---------- Exercise materials

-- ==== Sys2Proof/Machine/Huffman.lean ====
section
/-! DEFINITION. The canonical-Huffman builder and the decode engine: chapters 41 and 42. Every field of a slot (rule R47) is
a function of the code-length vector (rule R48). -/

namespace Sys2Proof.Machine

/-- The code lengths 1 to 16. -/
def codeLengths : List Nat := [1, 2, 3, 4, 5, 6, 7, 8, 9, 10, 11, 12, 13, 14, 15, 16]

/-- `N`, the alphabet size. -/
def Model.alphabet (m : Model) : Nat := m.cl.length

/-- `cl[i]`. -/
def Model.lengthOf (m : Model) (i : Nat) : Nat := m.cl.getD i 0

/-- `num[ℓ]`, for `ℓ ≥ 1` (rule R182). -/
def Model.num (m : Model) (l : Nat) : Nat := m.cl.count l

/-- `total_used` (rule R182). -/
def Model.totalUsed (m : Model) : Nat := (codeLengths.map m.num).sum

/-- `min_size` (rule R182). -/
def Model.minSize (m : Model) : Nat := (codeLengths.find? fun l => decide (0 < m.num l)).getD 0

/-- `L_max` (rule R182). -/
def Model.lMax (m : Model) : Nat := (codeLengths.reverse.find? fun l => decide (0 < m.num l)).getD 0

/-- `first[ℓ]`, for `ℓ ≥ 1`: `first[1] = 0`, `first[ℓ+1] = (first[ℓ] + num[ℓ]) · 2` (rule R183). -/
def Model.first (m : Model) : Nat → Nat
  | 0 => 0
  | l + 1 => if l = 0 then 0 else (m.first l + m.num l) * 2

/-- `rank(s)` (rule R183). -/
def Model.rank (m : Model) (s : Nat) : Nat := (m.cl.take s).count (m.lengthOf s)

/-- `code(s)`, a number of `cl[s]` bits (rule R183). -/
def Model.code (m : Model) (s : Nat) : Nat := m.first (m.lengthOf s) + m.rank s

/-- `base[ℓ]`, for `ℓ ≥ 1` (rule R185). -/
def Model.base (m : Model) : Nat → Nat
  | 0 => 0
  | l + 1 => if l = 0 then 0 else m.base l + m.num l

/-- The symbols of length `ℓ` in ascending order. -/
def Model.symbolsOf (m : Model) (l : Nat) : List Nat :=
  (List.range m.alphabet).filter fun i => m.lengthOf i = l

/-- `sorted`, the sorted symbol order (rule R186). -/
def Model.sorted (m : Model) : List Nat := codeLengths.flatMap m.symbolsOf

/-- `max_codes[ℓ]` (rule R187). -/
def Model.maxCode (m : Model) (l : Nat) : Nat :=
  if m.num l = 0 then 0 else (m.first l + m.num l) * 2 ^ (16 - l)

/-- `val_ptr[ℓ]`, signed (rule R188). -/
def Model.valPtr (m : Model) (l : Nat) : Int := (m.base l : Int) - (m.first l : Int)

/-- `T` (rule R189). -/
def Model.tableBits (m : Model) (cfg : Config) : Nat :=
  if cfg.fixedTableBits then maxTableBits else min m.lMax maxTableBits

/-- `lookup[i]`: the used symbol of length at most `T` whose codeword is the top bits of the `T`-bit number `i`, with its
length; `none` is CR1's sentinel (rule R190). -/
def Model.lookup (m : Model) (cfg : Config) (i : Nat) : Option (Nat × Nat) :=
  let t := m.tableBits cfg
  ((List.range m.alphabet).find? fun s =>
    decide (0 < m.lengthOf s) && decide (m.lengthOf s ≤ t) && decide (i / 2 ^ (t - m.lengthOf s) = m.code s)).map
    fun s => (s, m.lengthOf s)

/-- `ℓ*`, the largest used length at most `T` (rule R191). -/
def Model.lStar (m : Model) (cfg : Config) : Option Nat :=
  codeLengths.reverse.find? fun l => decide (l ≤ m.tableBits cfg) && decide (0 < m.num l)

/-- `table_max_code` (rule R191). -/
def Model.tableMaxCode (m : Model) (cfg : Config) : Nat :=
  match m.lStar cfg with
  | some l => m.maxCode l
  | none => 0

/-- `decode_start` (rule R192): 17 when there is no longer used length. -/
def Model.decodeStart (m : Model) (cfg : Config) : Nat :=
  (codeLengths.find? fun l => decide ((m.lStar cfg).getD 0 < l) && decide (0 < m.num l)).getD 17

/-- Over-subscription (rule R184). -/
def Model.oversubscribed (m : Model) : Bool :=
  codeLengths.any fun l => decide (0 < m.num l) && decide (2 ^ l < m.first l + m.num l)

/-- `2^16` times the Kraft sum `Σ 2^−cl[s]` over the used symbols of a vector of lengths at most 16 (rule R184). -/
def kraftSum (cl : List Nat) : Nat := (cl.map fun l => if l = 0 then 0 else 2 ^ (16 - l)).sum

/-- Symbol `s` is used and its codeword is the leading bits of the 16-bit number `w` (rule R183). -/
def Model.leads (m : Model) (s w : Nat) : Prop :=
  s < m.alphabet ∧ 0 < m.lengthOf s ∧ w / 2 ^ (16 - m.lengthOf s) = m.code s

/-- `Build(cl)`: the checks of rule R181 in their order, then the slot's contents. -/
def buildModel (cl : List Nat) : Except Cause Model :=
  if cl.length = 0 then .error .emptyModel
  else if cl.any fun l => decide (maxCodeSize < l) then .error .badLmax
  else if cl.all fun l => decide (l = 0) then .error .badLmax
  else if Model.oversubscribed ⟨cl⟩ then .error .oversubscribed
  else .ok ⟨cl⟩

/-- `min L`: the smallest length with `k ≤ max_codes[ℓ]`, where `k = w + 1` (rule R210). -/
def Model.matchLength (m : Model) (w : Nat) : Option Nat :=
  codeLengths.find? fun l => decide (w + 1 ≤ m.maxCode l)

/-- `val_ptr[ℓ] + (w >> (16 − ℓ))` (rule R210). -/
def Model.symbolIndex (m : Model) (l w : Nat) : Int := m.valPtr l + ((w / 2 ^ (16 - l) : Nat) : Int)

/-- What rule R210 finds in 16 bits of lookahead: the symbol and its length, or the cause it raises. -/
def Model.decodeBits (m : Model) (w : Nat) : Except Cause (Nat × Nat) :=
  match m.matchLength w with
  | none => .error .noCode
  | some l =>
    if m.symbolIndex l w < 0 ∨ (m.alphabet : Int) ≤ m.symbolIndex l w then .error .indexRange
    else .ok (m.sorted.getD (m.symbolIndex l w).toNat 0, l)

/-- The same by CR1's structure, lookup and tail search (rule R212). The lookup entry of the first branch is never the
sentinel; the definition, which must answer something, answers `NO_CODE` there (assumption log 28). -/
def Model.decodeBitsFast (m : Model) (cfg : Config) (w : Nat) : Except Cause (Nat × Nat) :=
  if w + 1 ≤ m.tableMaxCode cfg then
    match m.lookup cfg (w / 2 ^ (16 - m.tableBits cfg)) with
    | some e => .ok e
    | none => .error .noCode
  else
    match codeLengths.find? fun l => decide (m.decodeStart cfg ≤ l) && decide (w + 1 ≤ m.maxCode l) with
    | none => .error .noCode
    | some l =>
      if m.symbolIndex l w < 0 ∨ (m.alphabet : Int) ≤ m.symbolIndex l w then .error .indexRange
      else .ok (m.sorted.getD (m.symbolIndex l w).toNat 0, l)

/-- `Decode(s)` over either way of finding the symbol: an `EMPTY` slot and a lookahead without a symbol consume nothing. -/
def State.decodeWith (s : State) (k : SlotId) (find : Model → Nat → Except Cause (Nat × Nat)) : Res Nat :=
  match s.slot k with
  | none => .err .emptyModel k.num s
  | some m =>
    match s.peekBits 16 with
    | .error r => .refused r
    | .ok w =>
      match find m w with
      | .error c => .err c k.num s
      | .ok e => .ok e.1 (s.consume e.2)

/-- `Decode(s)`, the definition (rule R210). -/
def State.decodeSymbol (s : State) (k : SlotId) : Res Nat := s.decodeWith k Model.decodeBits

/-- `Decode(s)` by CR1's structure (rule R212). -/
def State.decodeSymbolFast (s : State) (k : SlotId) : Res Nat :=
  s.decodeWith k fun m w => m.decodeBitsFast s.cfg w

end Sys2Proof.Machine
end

--------------------

### About this task
Taking the entries above, print exactly the lines starting at the line with "1 to 16. -/" and ending at the line with "(rule R190). -/", both included.

### Solution to this task
/-- The code lengths 1 to 16. -/
def codeLengths : List Nat := [1, 2, 3, 4, 5, 6, 7, 8, 9, 10, 11, 12, 13, 14, 15, 16]

/-- `N`, the alphabet size. -/
def Model.alphabet (m : Model) : Nat := m.cl.length

/-- `cl[i]`. -/
def Model.lengthOf (m : Model) (i : Nat) : Nat := m.cl.getD i 0

/-- `num[ℓ]`, for `ℓ ≥ 1` (rule R182). -/
def Model.num (m : Model) (l : Nat) : Nat := m.cl.count l

/-- `total_used` (rule R182). -/
def Model.totalUsed (m : Model) : Nat := (codeLengths.map m.num).sum

/-- `min_size` (rule R182). -/
def Model.minSize (m : Model) : Nat := (codeLengths.find? fun l => decide (0 < m.num l)).getD 0

/-- `L_max` (rule R182). -/
def Model.lMax (m : Model) : Nat := (codeLengths.reverse.find? fun l => decide (0 < m.num l)).getD 0

/-- `first[ℓ]`, for `ℓ ≥ 1`: `first[1] = 0`, `first[ℓ+1] = (first[ℓ] + num[ℓ]) · 2` (rule R183). -/
def Model.first (m : Model) : Nat → Nat
  | 0 => 0
  | l + 1 => if l = 0 then 0 else (m.first l + m.num l) * 2

/-- `rank(s)` (rule R183). -/
def Model.rank (m : Model) (s : Nat) : Nat := (m.cl.take s).count (m.lengthOf s)

/-- `code(s)`, a number of `cl[s]` bits (rule R183). -/
def Model.code (m : Model) (s : Nat) : Nat := m.first (m.lengthOf s) + m.rank s

/-- `base[ℓ]`, for `ℓ ≥ 1` (rule R185). -/
def Model.base (m : Model) : Nat → Nat
  | 0 => 0
  | l + 1 => if l = 0 then 0 else m.base l + m.num l

/-- The symbols of length `ℓ` in ascending order. -/
def Model.symbolsOf (m : Model) (l : Nat) : List Nat :=
  (List.range m.alphabet).filter fun i => m.lengthOf i = l

/-- `sorted`, the sorted symbol order (rule R186). -/
def Model.sorted (m : Model) : List Nat := codeLengths.flatMap m.symbolsOf

/-- `max_codes[ℓ]` (rule R187). -/
def Model.maxCode (m : Model) (l : Nat) : Nat :=
  if m.num l = 0 then 0 else (m.first l + m.num l) * 2 ^ (16 - l)

/-- `val_ptr[ℓ]`, signed (rule R188). -/
def Model.valPtr (m : Model) (l : Nat) : Int := (m.base l : Int) - (m.first l : Int)

/-- `T` (rule R189). -/
def Model.tableBits (m : Model) (cfg : Config) : Nat :=
  if cfg.fixedTableBits then maxTableBits else min m.lMax maxTableBits

/-- `lookup[i]`: the used symbol of length at most `T` whose codeword is the top bits of the `T`-bit number `i`, with its
length; `none` is CR1's sentinel (rule R190). -/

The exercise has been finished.